Semi-supervised learning improves the ability to discover CoR

To directly assess the value of P/U ML to contribute to CoR discovery, a reliable negative (RN) method was employed using two of the three simulated response features. RN SVM takes a two-step approach by first identifying the unlabeled (uninfected) samples most distinct from the positive (infected) class under the hypothesis that these samples represent the protected class.^{Citation29,Citation36} Then, these “reliable negative” samples are used to classify the protection status of the remaining unlabeled (uninfected) samples.

Protection status labels generated by RN-SVM were more accurate than labels based on infection status for most conditions tested, as demonstrated by Matthews Correlation Coefficient, Protection Predictive Value, Specificity, and Sensitivity evaluations (). These results suggest that this approach can successfully identify uninfected subjects that were likely to be infected had they been exposed. To test the resulting improvement in power to identify CoP, the statistical significance (Wilcoxon Mann Whitney U-test) and effect size (Cliff’s Delta) of differences for newly labeled samples were evaluated for the held-out feature and demonstrated a robust ability to improve identification of CoP ().

In general, RN-SVM outperformed K-means at lower distance and efficacy values, and was equivalent to that of SVM at higher values ( and , Supplemental Figure S2). In almost all conditions, RN-SVM provided better identification of uninfected unprotected and uninfected protected data points as compared to infection-status-based analysis of case–control data. Thus, usage of RN-SVM would help to identify correlates not identified through standard analysis.

Efficacy plays an important role in inference accuracy in datasets of smaller size

Beyond efficacy and distance, the number of samples available is also expected to impact the likelihood and confidence of CoR identification. While a useful upper end, n = 1000 represents a greater number of infection cases than are often observed in clinical trials. Because considerably smaller numbers of infection cases have supported identification of CoR for vaccines, with low efficacy using case–control designs based on infection status,^{Citation37,Citation38} we wished to begin to explore anticipated limits to method utility posed by study size. Hence, data simulated for studies in which 500, 250, and 50 infection cases were observed was analyzed. This lower bound represents numbers of infection cases similar to those reported in HIV vaccine efficacy trials. In general, the model performance of RN-SVM when classifying data samples for smaller datasets was similar to that observed at n = 1000 (Supplemental Figures S3 and S4). While efficacy played a more dominant role in determining model performance as the number of available true protected points in the infected dataset became limiting, this analysis showed that even small studies may benefit from the application of P/U ML approaches for correlate discovery ().

Figure 6. Effect of sample size on protection status inferences and correlates discovery. (a) Classification accuracy (MCC) of protection status labels predicted by RN-SVM for different sample sizes (n = 50, 250, 500, 1000). (b) Correlate effect size (Cliff’s delta) for the held-out variable. Metrics are presented for input data sets with variable immunogenicity response distance (x-axis) and efficacy (columns) and sample sizes. Error bars represent standard deviation across replicates. Values could not be calculated when all samples were predicted to a single class.

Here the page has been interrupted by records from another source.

/-- Major opcode 0x20 (R40). -/
noncomputable def dec20 (r : RWord) : Except DecodeError Instr :=
  need (decide (r.m.toNat < 6)) .reserved <| need (!r.g) .badField <|
  match r.b.toNat with
  | 0x00 => .ok (.cvtF32F64 { f := r.f, r := r.m, d := r.d, a := r.a })
  | 0x01 => .ok (.cvtF64F32 { f := r.f, r := r.m, d := r.d, a := r.a })
  | 0x02 => .ok (.cvtF16F32 { f := r.f, r := r.m, d := r.d, a := r.a })
  | 0x03 => .ok (.cvtF32F16 { f := r.f, r := r.m, d := r.d, a := r.a })
  | 0x04 => .ok (.cvtBf16F32 { f := r.f, r := r.m, d := r.d, a := r.a })
  | 0x05 => .ok (.cvtF32Bf16 { f := r.f, r := r.m, d := r.d, a := r.a })
  | 0x06 => .ok (.cvtE4m3F32 { f := r.f, r := r.m, d := r.d, a := r.a })
  | 0x07 => .ok (.cvtF32E4m3 { f := r.f, r := r.m, d := r.d, a := r.a })
  | 0x08 => .ok (.cvtE5m2F32 { f := r.f, r := r.m, d := r.d, a := r.a })
  | 0x09 => .ok (.cvtF32E5m2 { f := r.f, r := r.m, d := r.d, a := r.a })
  | 0x0A => .ok (.cvtF6aF32 { f := r.f, r := r.m, d := r.d, a := r.a })
  | 0x0B => .ok (.cvtF32F6a { f := r.f, r := r.m, d := r.d, a := r.a })
  | 0x0C => .ok (.cvtF6bF32 { f := r.f, r := r.m, d := r.d, a := r.a })
  | 0x0D => .ok (.cvtF32F6b { f := r.f, r := r.m, d := r.d, a := r.a })
  | 0x0E => .ok (.cvtE8m10F32 { f := r.f, r := r.m, d := r.d, a := r.a })
  | 0x10 => .ok (.cvtF16x2F32 { f := r.f, r := r.m, d := r.d, a := r.a })
  | 0x11 => .ok (.cvtF32F16x2 { f := r.f, r := r.m, d := r.d, a := r.a })
  | 0x12 => .ok (.cvtBf16x2F32 { f := r.f, r := r.m, d := r.d, a := r.a })
  | 0x13 => .ok (.cvtF32Bf16x2 { f := r.f, r := r.m, d := r.d, a := r.a })
  | 0x14 => .ok (.cvtE4m3x2F32 { f := r.f, r := r.m, d := r.d, a := r.a })
  | 0x15 => .ok (.cvtE5m2x2F32 { f := r.f, r := r.m, d := r.d, a := r.a })
  | 0x20 => .ok (.cvtI32F32 { f := r.f, r := r.m, d := r.d, a := r.a })
  | 0x21 => .ok (.cvtUi32F32 { f := r.f, r := r.m, d := r.d, a := r.a })
  | 0x22 => .ok (.cvtI64F32 { f := r.f, r := r.m, d := r.d, a := r.a })
  | 0x23 => .ok (.cvtUi64F32 { f := r.f, r := r.m, d := r.d, a := r.a })
  | 0x24 => .ok (.cvtI32F64 { f := r.f, r := r.m, d := r.d, a := r.a })
  | 0x25 => .ok (.cvtUi32F64 { f := r.f, r := r.m, d := r.d, a := r.a })
  | 0x26 => .ok (.cvtI64F64 { f := r.f, r := r.m, d := r.d, a := r.a })
  | 0x27 => .ok (.cvtUi64F64 { f := r.f, r := r.m, d := r.d, a := r.a })
  | 0x28 => .ok (.cvtF32I32 { f := r.f, r := r.m, d := r.d, a := r.a })
  | 0x29 => .ok (.cvtF32Ui32 { f := r.f, r := r.m, d := r.d, a := r.a })
  | 0x2A => .ok (.cvtF32I64 { f := r.f, r := r.m, d := r.d, a := r.a })
  | 0x2B => .ok (.cvtF32Ui64 { f := r.f, r := r.m, d := r.d, a := r.a })
  | 0x2C => .ok (.cvtF64I32 { f := r.f, r := r.m, d := r.d, a := r.a })
  | 0x2D => .ok (.cvtF64Ui32 { f := r.f, r := r.m, d := r.d, a := r.a })
  | 0x2E => .ok (.cvtF64I64 { f := r.f, r := r.m, d := r.d, a := r.a })
  | 0x2F => .ok (.cvtF64Ui64 { f := r.f, r := r.m, d := r.d, a := r.a })
  | 0x30 => .ok (.cvtI8F32 { f := r.f, r := r.m, d := r.d, a := r.a })
  | 0x31 => .ok (.cvtF32I8 { f := r.f, r := r.m, d := r.d, a := r.a })
  | _ => .error .unassigned

/-- Major opcode 0x21 (R40). -/
noncomputable def dec21 (r : RWord) : Except DecodeError Instr :=
  match r.m.toNat with
  | 0 => need (!r.g && r.b == Fld.z) .badField <| .ok (.rcp { f := r.f, d := r.d, a := r.a })
  | 1 => need (!r.g && r.b == Fld.z) .badField <| .ok (.rsq { f := r.f, d := r.d, a := r.a })
  | 2 => need (!r.g && r.b == Fld.z) .badField <| .ok (.sqrt { f := r.f, d := r.d, a := r.a })
  | 3 => need (!r.g && r.b == Fld.z) .badField <| .ok (.ex2 { f := r.f, d := r.d, a := r.a })
  | 4 => need (!r.g && r.b == Fld.z) .badField <| .ok (.lg2 { f := r.f, d := r.d, a := r.a })
  | 5 => need (!r.g && r.b == Fld.z) .badField <| .ok (.sin { f := r.f, d := r.d, a := r.a })
  | 6 => need (!r.g && r.b == Fld.z) .badField <| .ok (.cos { f := r.f, d := r.d, a := r.a })
  | _ => need (!r.g && r.b == Fld.z) .badField <| .ok (.tanh { f := r.f, d := r.d, a := r.a })

/-- Major opcode 0x22 (R40). -/
noncomputable def dec22 (r : RWord) : Except DecodeError Instr :=
  match r.m.toNat with
  | 0 => need (!r.g) .badField <| need (decide (r.b.toNat < 16)) .unassigned <| .ok (.actNear { f := r.f, d := r.d, a := r.a, t := r.b.setWidth 4 })
  | 1 => need (!r.g) .badField <| need (decide (r.b.toNat < 16)) .unassigned <| .ok (.actLin { f := r.f, d := r.d, a := r.a, t := r.b.setWidth 4 })
  | _ => .error .reserved

/-- Major opcode 0x23 (R40). -/
noncomputable def dec23 (r : RWord) : Except DecodeError Instr :=
  match r.m.toNat with
  | 0 => need (!r.f && !r.g && r.a == Fld.z && r.b == Fld.z) .badField <| .ok (.rand { d := r.d })
  | 1 => need (!r.f && !r.g && r.a == Fld.z && r.b == Fld.z) .badField <| .ok (.randu { d := r.d })
  | 2 => need (!r.f && !r.g && r.a == Fld.z && r.b == Fld.z) .badField <| .ok (.randn { d := r.d })
  | 3 => need (r.d == Fld.z) .badField <| .ok (.rskip { f := r.f, g := r.g, a := r.a, b := r.b })
  | 4 => need (!r.g && r.b == Fld.z) .badField <| .ok (.rsel { f := r.f, d := r.d, a := r.a })
  | 5 => need (!r.f && !r.g && r.d == Fld.z && r.a == Fld.z && r.b == Fld.z) .badField <| .ok (.epreset)
  | 6 => need (!r.f && !r.g && r.d == Fld.z && r.a == Fld.z && r.b == Fld.z) .badField <| .ok (.epstep)
  | _ => .ok (.rpeek { f := r.f, g := r.g, d := r.d, a := r.a, b := r.b })

/-- Major opcode 0x24 (R33, R40). -/
noncomputable def dec24 (r : MWord) : Except DecodeError Instr :=
  need (r.s != 7#3) .reserved <| .ok (.ld { f := r.f, s := r.s, d := r.d, a := r.a, i := r.i })

/-- Major opcode 0x25 (R33, R40). -/
noncomputable def dec25 (r : MWord) : Except DecodeError Instr :=
  need (r.s != 1#3 && r.s != 3#3 && r.s != 7#3) .reserved <| .ok (.st { f := r.f, s := r.s, d := r.d, a := r.a, i := r.i })

/-- Major opcode 0x26 (R33, R40). -/
noncomputable def dec26 (r : MWord) : Except DecodeError Instr :=
  need (r.s == 5#3) .reserved <| .ok (.ldf { f := r.f, d := r.d, a := r.a, i := r.i })

/-- Major opcode 0x27 (R33, R40). -/
noncomputable def dec27 (r : MWord) : Except DecodeError Instr :=
  need (r.s == 5#3) .reserved <| .ok (.stf { f := r.f, d := r.d, a := r.a, i := r.i })
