/-- Where the bytes of an access lie (R196, R205, R372): flat memory (HBM4E, PIN-SLICE pages), a scratchpad, a cell
memory, a STATE image, or a page of another device. -/
inductive Loc where
  | mem (a : Nat) | pad (core off : Nat) | cel (cell off : Nat) | state (core slot off : Nat)
  | remote (dev : Nat) (addr : W64)
  deriving DecidableEq, Repr

/-- What a parked thread waits for (R136). `run` is the wait of a whole run at a collective instruction: the empty
registers of its threads (R137). `entry` is the wait of a trap entry for the gang's results (R352). `barrier` is the
waiting half of BAR, `bpend` the wait of ARRIVE or WAITB for a bit of %bpend. `bin` names the entry that a SPAWN offers.
`runOrder` is the wait of a run for the requests of its threads. `collector` names the line that a request wants. `score` names the access that waits for the scoreboard, or
none when the wait is for room in it. `backward` counts the entries that must fit in the backward store.
`stqFull` and `stqEmpty` hold the place and the address of the descriptor, the moment of parking and the group (R179). `reply` names
the address of a load from another device (R396). `row` is the wait for a word whose row is under repair (R390), and `bridge` that for an
access that crosses to the other die (R391). -/
inductive Wait where
  | reg (d : Dst) | run (l : List (W32 × Dst)) | entry | line (core l : Nat) | future | barrier (lvl : Nat) | bpend (lvl : Nat) | dep
  | regroup (key : BitVec 8) | dqPut | dqGet | bin (entry : W64)
  | stqFull (desc : Loc) (va : W64) (since : Nat) (g : Fld) | stqEmpty (desc : Loc) (va : W64) (since : Nat) (g : Fld)
  | walk (root : W64) (page : Nat) | order | runOrder (l : List W32) | collector (line : Nat) | queue (e : Eng)
  | score (r : Option (W64 × Nat × Loc)) | drain | oprdy | fence
  | members | swap (t : Nat) | results | tile | backward (n : Nat) | reply (va : W64) | row (l : Loc) | bridge (va : W64)
  deriving DecidableEq, Repr

/-- The state of a lane position (R134) or of the front end. `held` waits for the trap returns of other threads
(R351): their %tid and trap depth. -/
inductive Status where
  | runnable | parked (w : Wait) | held (on : List (W32 × Nat)) | exited | halted
  deriving DecidableEq, Repr

/-- The registers of a QM command between its issue and its wait event, as one lane sees them (R229): the completion
register, the operand and scale registers, the accumulators, whether an operand was empty at issue or written since, and
whether the command has completed. -/
structure QmHold where
  cmd   : Nat
  d     : Dst
  srcs  : List Nat
  accs  : List Nat
  taint : Bool
  fin   : Bool
  deriving DecidableEq, Repr

/-- What a page walk found (R363): a translation, or a trap cause with its sub-cause. `outside` is a table outside the stacks of the
tenancy, and `lost` an entry that an uncorrectable error took (R369, R393). -/
inductive Found where
  | entry (pte : W64) (lvl : Nat) | fault (lvl : Nat) | malformed | outside | lost
  deriving DecidableEq, Repr

/-- A trap that a thread has taken with others at a collective instruction (R137): its nesting, the PC, and the other lanes that have
still to return from theirs before the instruction is executed. -/
structure Rejoin where
  depth : Nat
  pc    : W64
  mates : List (W32 × Nat)
  deriving DecidableEq, Repr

Robustness of reliable negative SVM

Feature 3 was scrambled and Cliff delta re-assessed as a means to test the robustness of the modeling approach with respect to the risk of false discovery. This analysis demonstrated that scrambling of data points resulted in low Cliff delta values (), suggesting a low risk of false discovery when infection status inferences are applied to discovery of correlates among features not considered in model training.

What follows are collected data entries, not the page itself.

-- ==== Sys2Proof/Machine/Operands.lean ====
section
/-! DEFINITION. Register fields, the checks that an instruction's operands meet before it does anything (R10, R11, R14 to
R16, R33, R43), and how one lane reads and writes registers. -/

namespace Sys2Proof.Machine
open Sys2Proof

/-- What an instruction of one lane reads and writes: its thread and its crew's uniform registers. -/
structure View where
  th : Thread
  k  : List Reg
  deriving DecidableEq, Repr

/-- Trap causes (R28). -/
def Cause.illegal : Nat := 1
def Cause.emptyread : Nat := 2
def Cause.uninit : Nat := 3
def Cause.misalign : Nat := 4
def Cause.pagefault : Nat := 5
def Cause.prot : Nat := 6
def Cause.watch : Nat := 7
def Cause.bkpt : Nat := 8
def Cause.mcheck : Nat := 9
def Cause.engine : Nat := 10
def Cause.preempt : Nat := 11
def Cause.trapi : Nat := 12

/-- A check that a lane fails: its place in the order of R419 and R43, the cause, the sub-cause and %taddr, and the mark
that the trap clears (R301, R369); `report` says that it reports a refused remote store (R396). Where the spec gives %taddr no value, `addr` is none and the trap writes a free value. -/
structure Trap where
  stage : Nat
  cause : Nat
  sub   : Nat
  addr  : Option W64
  mark  : Mark := .clean
  report : Bool := false
  deriving DecidableEq, Repr

/-- A failed check that clears no mark. -/
def trapAt (stage cause sub : Nat) (addr : W64) : Trap := { stage, cause, sub, addr := some addr }
/-- The same for a trap whose %taddr the spec leaves open. (DEDUCED, log entry 69.) -/
def trapOpen (stage cause sub : Nat) : Trap := { stage, cause, sub, addr := none }

/-- Places in the order of checks: register fields, special registers and modes, kind of thread; the three source-read
checks; then a card's own checks from `stageCard` up. -/
def stageField : Nat := 5
def stageMode : Nat := 6
def stageKind : Nat := 7
def stageEmpty : Nat := 10
def stageUninit : Nat := 11
def stageMark : Nat := 12
def stageCard : Nat := 20

/-- What becomes of one lane at an instruction: it executes, parks, or traps. -/
inductive Verdict where
  | ok | wait (w : Wait) | trap (t : Trap)
  deriving DecidableEq, Repr

/-! ### Registers -/

def Reg.of (v : W32) : Reg := { val := v, full := true, valid := true }
/-- z reads 0, always full and valid (R10). -/
def Reg.z : Reg := Reg.of 0#32

/-- What word `i` of the operand in field `f` reaches (R10, R31). -/
def Thread.ref (t : Thread) (f : Fld) (i : Nat) : Dst :=
  if f = Fld.z then .drop
  else if f.toNat < 112 then .phys (t.win + f.toNat + i)
  else .uni (f.toNat - 112 + i)

def View.get (v : View) : Dst → Reg
  | .phys n => v.th.regs.getD n Reg.z
  | .uni n => v.k.getD n Reg.z
  | .drop => Reg.z

def View.put (v : View) (d : Dst) (r : Reg) : View :=
  match d with
  | .phys n => { v with th := { v.th with regs := v.th.regs.set n r } }
  | .uni n => { v with k := v.k.set n r }
  | .drop => v

def View.word (v : View) (f : Fld) (i : Nat) : W32 := (v.get (v.th.ref f i)).val
/-- rd32 of R46. -/
def View.rd32 (v : View) (f : Fld) : W32 := v.word f 0
/-- rd64 of R46. -/
def View.rd64 (v : View) (f : Fld) : W64 := pair64 (v.word f 0) (v.word f 1)
/-- rd128 of R46. -/
def View.rd128 (v : View) (f : Fld) : BitVec 128 := v.word f 3 ++ v.word f 2 ++ v.word f 1 ++ v.word f 0
/-- The words of a register group of `n`. -/
def View.words (v : View) (f : Fld) (n : Nat) : List W32 := (List.range n).map (v.word f)

/-- Write words to consecutive destinations, full and valid (R13). -/
def View.putAll (v : View) : List Dst → List W32 → View
  | d :: ds, x :: xs => (v.put d (Reg.of x)).putAll ds xs
  | _, _ => v

/-- The destinations of a group of `n` words in field `f`. -/
def Thread.refs (t : Thread) (f : Fld) (n : Nat) : List Dst := (List.range n).map (t.ref f)

/-- wr32 of R46. -/
def View.wr32 (v : View) (f : Fld) (x : W32) : View := v.put (v.th.ref f 0) (Reg.of x)
/-- wr64 of R46. -/
def View.wr64 (v : View) (f : Fld) (x : W64) : View :=
  (v.put (v.th.ref f 0) (Reg.of (lo32 x))).put (v.th.ref f 1) (Reg.of (hi32 x))

/-- Mark destinations empty (R13): values and valid bits stay. -/
def View.markEmpty (v : View) (ds : List Dst) : View :=
  ds.foldl (fun v d => v.put d { v.get d with full := false }) v

/-- A result that lands later: its destinations are empty from now on (R13). -/
def View.produce (v : View) (kind : PendKind) (ds : List Dst) (vals : Option (List W32)) (flags : FFlags)
    (tables : List Nat := []) : View :=
  let v' := v.markEmpty ds
  let p : Pending := { id := v.th.serial, kind, dst := ds, vals, flags := flags.setWidth 32, mark := .clean, tables }
  { v' with th := { v'.th with pending := v'.th.pending ++ [p], serial := v'.th.serial + 1 } }

/-! ### Operand checks -/

/-- A source operand: its field, its words, the alignment of its field, and its empty-read bit. -/
structure Src where
  f    : Fld
  w    : Nat
  al   : Nat
  bang : Bool
  deriving DecidableEq, Repr

/-- A 32-bit source. -/
def Src.r (f : Fld) (bang : Bool) : Src := ⟨f, 1, 1, bang⟩
/-- A 64-bit source: an even pair (R11). -/
def Src.p (f : Fld) (bang : Bool) : Src := ⟨f, 2, 2, bang⟩
/-- A group of four (R33). -/
def Src.q (f : Fld) (bang : Bool) : Src := ⟨f, 4, 4, bang⟩
/-- A base register (R232): an even pair, or one register when the field is odd or 126. -/
def Src.base (f : Fld) (bang : Bool) : Src :=
  if f.toNat % 2 = 1 || f = 126#7 then Src.r f bang else Src.p f bang

/-- The value of a base register (R232). -/
def View.baseVal (v : View) (f : Fld) : W64 :=
  if f = Fld.z then 0#64
  else if f.toNat % 2 = 1 || f = 126#7 then (v.rd32 f).setWidth 64 else v.rd64 f

/-- A destination: its field and its words, which are also its alignment. -/
structure DstOp where
  f : Fld
  w : Nat
  deriving DecidableEq, Repr

/-- An instruction's operands: sources, destinations, whether only lane threads or only the front end may execute it
(sub-cause 7), and whether it needs system mode (R356). -/
structure Opnds where
  srcs : List Src := []
  dsts : List DstOp := []
  laneOnly : Bool := false
  sfeOnly : Bool := false
  priv : Bool := false
  deriving DecidableEq, Repr

/-- Whether a register field passes R10, R11 and R33. The b field of STQTRY may name a uniform register in the front end, as any destination
may (R31): R157 says that one there traps under R10, which is about lane threads. (DESIGN CHOICE, log entry 121.) -/
def Thread.fieldOk (t : Thread) (f : Fld) (w al : Nat) (dst : Bool) : Bool :=
  f == Fld.z ||
  (if f.toNat < 112 then f.toNat % al == 0 && decide (t.win + f.toNat + w ≤ t.allot)
   else f.toNat % al == 0 && decide (f.toNat - 112 + w ≤ 15) && (!dst || t.sfe))

/-- The checks of R43 that depend on the lane: sub-causes 5, 6 and 7. -/
def Opnds.decodeTrap (c : Opnds) (t : Thread) : Option Trap :=
  if !(c.srcs.all fun x => t.fieldOk x.f x.w x.al false) || !(c.dsts.all fun x => t.fieldOk x.f x.w x.w true) then
    some (trapOpen stageField Cause.illegal 5)
  else if c.priv && !t.modeS then some (trapAt stageMode Cause.prot 3 0#64)
  else if (c.laneOnly && t.sfe) || (c.sfeOnly && !t.sfe) then some (trapOpen stageKind Cause.illegal 7)
  else none

/-- The registers of a source. -/
def View.srcRegs (v : View) (x : Src) : List Reg := (v.th.refs x.f x.w).map v.get

/-- The least field value of the sources that satisfy `p`. -/
def leastField (l : List Src) (p : Src → Bool) : Option Fld :=
  l.foldl (fun b x => if p x then (match b with | none => some x.f | some y => some (if x.f.toNat < y.toNat then x.f else y))
    else b) none

/-- The first empty word among destinations, as something to wait for. -/
def View.waitFor (v : View) (l : List Dst) : Option Wait :=
  match l with
  | [] => none
  | d :: r => if (v.get d).full then v.waitFor r else some (.reg d)

/-- A destination that is empty because a producer of the thread has not landed (R15). A register that is empty for
another reason, a cancelled LDF (R353) or LOADFE (R358), waits for its producer and does not hold it back. -/
def View.waitForDst (v : View) (l : List Dst) : Option Wait :=
  v.waitFor (l.filter fun d => v.th.pending.any fun p => p.dst.contains d)

/-- The trap that reading a marked register raises (R301, R369). -/
def Mark.trap (m : Mark) (f : Fld) : Option Trap :=
  match m with
  | .clean => none
  | .status2 c => some { trapAt stageMark Cause.mcheck 2 (f.setWidth 64) with mark := .status2 c }
  | .load a => some (trapAt stageMark Cause.mcheck 1 a)
  | .storage => some (trapAt stageMark Cause.mcheck 4 (f.setWidth 64))
  | .carafe e h mc =>
    -- %ktaddr names the register field (R369), %taddr the handle (R301)
    some { stage := stageMark, cause := if mc then Cause.mcheck else Cause.engine, sub := if mc then 5 else 6,
           addr := some (if mc then f.setWidth 64 else BitVec.ofNat 64 h), mark := .carafe e h mc }

/-- Whether a source reads a lane register that was never written (R16); uniform registers and z are exempt. -/
def View.unwritten (v : View) (x : Src) : Bool :=
  x.f.toNat < 112 && (v.srcRegs x).any fun r => !r.valid

/-- The source reads of an instruction (R14 to R16, R27): EMPTYREAD, then the wait on empty sources and destinations, then
UNINIT and the marks. For UNINIT the spec does not say which of several fields %taddr names: it is the lowest, as R14 has it for
EMPTYREAD. (DESIGN CHOICE, log entry 82.) The test of the bits is made again when a lane that waited reads its sources: a uniform
register that the front end has marked empty meanwhile traps then. (DESIGN CHOICE, log entry 117.) -/
def Opnds.readVerdict (c : Opnds) (v : View) : Verdict :=
  match leastField c.srcs (fun x => x.bang && (v.srcRegs x).any fun r => !r.full) with
  | some f => .trap (trapAt stageEmpty Cause.emptyread 0 (f.setWidth 64))
  | none =>
    match v.waitFor (c.srcs.flatMap fun x => v.th.refs x.f x.w) with
    | some w => .wait w
    | none =>
      match v.waitForDst (c.dsts.flatMap fun x => v.th.refs x.f x.w) with
      | some w => .wait w
      | none =>
        match (if v.th.uninit then leastField c.srcs v.unwritten else none) with
        | some f => .trap (trapAt stageUninit Cause.uninit 0 (f.setWidth 64))
        | none =>
          match c.srcs.findSome? (fun x => (v.srcRegs x).findSome? fun r => r.mark.trap x.f) with
          | some t => .trap t
          | none => .ok

/-- The verdict of an instruction's operands. -/
def Opnds.verdict (c : Opnds) (v : View) : Verdict :=
  match c.decodeTrap v.th with
  | some t => .trap t
  | none => c.readVerdict v

/-- Reading a word that was never written sets UNSEEN while UNINIT is 0 (R16). -/
def Opnds.noteUnseen (c : Opnds) (v : View) : View :=
  if c.srcs.any v.unwritten then { v with th := v.th.setUnseen } else v

/-- One verdict after another: the second counts when the first lets the lane execute. -/
def Verdict.andThen (a : Verdict) (b : Verdict) : Verdict :=
  match a with
  | .ok => b
  | x => x

end Sys2Proof.Machine
end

Figure 7. Robustness of Reliable Negative SVM algorithm evaluated using correlate effect size. Correlate effect size (Cliff’s delta) for the held-out and scrambled held out variable calculated based on inferred protection status label for RN-SVM algorithm as compared to ground truth protection status. Metrics are presented for input data sets with variable immunogenicity response distance (x-axis) and efficacy (columns). Each row represents the different sample sizes. Error bars represent standard deviation across replicates.

Discussion

Vaccine trials are absolutely necessary to establish the ability of a vaccine to protect at-risk populations from infectious diseases. While more direct study designs, such as challenge, ring trials, household, or partner studies, among other designs, can condition analysis on exposure, field trials, the most rigorous means to assess vaccine efficacy, rely on natural exposure to the pathogen of interest, which may be a relatively infrequent event.^Citation39 Given a low rate of exposure and sample size, limits to the infection status information available to support CoR analysis reduce power to both define vaccine efficacy and identify CoR in comparative analyses of infection cases and controls, despite the potential to be refined by incorporation of baseline prognostic or exposure risk variables. Imperfect efficacy reduces statistical power further.^{Citation40,Citation41} The combined effect of these constraints has sometimes resulted in trial designs in which relatively few immunological endpoints are pre-selected prospectively for correlates analysis.^Citation4^,^{Citation24–45} This strategic prioritization maximizes power by design but can leave a knowledge gap of untapped insights into mechanisms of protection.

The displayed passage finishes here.